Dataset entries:
※

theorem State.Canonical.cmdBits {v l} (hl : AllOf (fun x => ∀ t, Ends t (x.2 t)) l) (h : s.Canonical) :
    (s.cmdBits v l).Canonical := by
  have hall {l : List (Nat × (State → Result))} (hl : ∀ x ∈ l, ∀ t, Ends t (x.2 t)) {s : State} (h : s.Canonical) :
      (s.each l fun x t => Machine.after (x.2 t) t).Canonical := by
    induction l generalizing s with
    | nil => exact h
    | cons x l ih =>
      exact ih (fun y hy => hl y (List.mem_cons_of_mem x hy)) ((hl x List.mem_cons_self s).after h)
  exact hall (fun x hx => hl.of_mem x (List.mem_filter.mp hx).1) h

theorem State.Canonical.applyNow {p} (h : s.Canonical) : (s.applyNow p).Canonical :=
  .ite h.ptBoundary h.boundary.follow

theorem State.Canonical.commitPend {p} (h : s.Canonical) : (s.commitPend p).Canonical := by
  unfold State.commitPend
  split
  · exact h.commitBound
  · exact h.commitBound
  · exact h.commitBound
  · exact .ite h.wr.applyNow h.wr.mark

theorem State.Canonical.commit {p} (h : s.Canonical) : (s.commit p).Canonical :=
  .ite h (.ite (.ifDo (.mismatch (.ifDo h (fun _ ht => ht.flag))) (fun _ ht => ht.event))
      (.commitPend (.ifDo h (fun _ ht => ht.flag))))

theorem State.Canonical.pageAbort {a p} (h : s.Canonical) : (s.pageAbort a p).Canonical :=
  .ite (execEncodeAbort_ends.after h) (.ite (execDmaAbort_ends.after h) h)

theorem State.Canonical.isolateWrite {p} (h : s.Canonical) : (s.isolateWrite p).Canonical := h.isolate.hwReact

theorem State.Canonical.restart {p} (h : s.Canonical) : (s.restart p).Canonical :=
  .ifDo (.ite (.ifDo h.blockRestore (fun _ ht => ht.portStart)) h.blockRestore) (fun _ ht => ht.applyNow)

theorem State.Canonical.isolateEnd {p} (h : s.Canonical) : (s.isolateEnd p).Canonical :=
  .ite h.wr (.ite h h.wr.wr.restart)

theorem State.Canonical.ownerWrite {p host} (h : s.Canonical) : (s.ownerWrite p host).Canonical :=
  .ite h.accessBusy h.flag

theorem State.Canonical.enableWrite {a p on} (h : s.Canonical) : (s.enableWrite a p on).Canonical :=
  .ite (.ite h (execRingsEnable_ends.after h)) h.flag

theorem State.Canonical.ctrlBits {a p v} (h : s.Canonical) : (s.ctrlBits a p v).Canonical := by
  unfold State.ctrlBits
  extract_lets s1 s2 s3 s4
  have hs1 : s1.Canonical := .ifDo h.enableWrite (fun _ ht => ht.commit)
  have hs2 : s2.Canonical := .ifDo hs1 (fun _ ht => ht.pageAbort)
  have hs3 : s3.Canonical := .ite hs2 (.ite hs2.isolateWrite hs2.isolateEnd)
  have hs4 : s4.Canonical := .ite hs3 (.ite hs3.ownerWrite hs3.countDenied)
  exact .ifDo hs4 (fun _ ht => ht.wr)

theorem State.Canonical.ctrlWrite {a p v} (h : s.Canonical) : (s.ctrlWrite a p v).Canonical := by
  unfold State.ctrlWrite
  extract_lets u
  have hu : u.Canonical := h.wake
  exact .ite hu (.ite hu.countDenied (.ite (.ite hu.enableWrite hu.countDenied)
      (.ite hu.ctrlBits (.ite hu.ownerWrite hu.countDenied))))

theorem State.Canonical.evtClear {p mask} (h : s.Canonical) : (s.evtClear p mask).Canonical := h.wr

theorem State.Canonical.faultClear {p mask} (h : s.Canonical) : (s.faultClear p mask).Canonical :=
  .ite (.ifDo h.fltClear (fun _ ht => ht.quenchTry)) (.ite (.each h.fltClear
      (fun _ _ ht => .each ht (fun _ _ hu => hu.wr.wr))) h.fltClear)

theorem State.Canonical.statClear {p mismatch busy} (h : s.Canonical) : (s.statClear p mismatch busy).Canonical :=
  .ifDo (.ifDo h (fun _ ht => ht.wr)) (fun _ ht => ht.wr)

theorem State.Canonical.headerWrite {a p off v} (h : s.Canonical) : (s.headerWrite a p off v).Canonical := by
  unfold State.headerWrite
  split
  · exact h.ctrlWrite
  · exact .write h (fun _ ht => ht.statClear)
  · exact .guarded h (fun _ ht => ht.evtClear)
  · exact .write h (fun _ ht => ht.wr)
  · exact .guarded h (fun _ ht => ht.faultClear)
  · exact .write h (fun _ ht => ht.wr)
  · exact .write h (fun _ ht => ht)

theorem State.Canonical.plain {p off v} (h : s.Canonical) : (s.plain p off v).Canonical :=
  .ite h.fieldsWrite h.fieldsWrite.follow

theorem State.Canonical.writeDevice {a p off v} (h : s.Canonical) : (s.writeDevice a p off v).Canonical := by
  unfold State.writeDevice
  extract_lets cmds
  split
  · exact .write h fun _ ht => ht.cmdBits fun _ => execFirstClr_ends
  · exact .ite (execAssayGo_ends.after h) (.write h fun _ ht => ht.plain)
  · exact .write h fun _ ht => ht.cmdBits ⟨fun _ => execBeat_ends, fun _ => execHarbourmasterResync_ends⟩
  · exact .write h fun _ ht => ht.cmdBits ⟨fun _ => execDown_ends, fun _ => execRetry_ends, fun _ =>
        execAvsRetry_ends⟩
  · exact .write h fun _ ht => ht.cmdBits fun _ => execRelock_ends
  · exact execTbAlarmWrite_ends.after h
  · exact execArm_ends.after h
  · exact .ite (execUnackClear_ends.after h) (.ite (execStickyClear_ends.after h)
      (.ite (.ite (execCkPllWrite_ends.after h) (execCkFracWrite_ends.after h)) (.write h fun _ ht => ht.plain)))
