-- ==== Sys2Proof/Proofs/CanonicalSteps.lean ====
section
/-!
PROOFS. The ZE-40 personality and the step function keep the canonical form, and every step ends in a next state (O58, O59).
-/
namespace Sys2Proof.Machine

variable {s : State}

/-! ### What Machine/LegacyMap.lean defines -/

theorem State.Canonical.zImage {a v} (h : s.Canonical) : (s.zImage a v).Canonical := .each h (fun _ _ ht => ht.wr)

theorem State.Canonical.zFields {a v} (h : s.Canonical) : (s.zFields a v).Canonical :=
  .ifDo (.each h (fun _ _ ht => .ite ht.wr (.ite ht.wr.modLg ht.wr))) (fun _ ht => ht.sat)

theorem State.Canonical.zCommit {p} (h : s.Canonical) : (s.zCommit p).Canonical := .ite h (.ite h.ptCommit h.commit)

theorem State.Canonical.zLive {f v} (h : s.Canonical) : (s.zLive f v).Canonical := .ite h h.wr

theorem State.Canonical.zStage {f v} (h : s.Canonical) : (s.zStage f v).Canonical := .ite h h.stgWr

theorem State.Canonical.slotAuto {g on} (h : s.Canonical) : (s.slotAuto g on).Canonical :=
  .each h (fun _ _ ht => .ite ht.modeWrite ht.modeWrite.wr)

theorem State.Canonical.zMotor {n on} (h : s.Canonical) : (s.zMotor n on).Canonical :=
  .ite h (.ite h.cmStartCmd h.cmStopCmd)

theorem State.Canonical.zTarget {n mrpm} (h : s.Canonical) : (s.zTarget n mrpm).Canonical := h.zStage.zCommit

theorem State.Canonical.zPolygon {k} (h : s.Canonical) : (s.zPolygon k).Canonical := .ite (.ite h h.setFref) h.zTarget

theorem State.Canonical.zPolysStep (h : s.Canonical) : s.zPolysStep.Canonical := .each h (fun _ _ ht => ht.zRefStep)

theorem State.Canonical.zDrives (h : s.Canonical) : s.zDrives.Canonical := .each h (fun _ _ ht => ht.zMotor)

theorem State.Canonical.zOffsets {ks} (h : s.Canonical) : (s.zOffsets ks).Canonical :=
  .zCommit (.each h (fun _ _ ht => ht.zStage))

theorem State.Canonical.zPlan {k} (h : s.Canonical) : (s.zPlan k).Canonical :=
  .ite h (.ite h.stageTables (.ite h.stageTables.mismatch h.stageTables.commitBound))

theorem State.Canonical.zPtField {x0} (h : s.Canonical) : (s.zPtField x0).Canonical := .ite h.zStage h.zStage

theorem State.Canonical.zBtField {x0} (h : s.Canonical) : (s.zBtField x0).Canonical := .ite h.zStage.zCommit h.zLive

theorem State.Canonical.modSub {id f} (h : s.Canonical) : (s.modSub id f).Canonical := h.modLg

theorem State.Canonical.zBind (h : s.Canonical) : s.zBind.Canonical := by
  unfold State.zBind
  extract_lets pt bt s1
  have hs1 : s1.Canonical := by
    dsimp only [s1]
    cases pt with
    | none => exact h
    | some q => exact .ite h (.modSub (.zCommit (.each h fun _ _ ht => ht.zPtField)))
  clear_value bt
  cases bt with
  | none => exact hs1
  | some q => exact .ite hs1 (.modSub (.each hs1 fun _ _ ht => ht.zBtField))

※

[What is needed] Quote the data above from the line containing "p).Canonical := by" to the line containing "exact .ite h.wr.applyNow h.wr.mark", inclusive, and stop.

[Exercise output]
theorem State.Canonical.commitPend {p} (h : s.Canonical) : (s.commitPend p).Canonical := by
  unfold State.commitPend
  split
  · exact h.commitBound
  · exact h.commitBound
  · exact h.commitBound
  · exact .ite h.wr.applyNow h.wr.mark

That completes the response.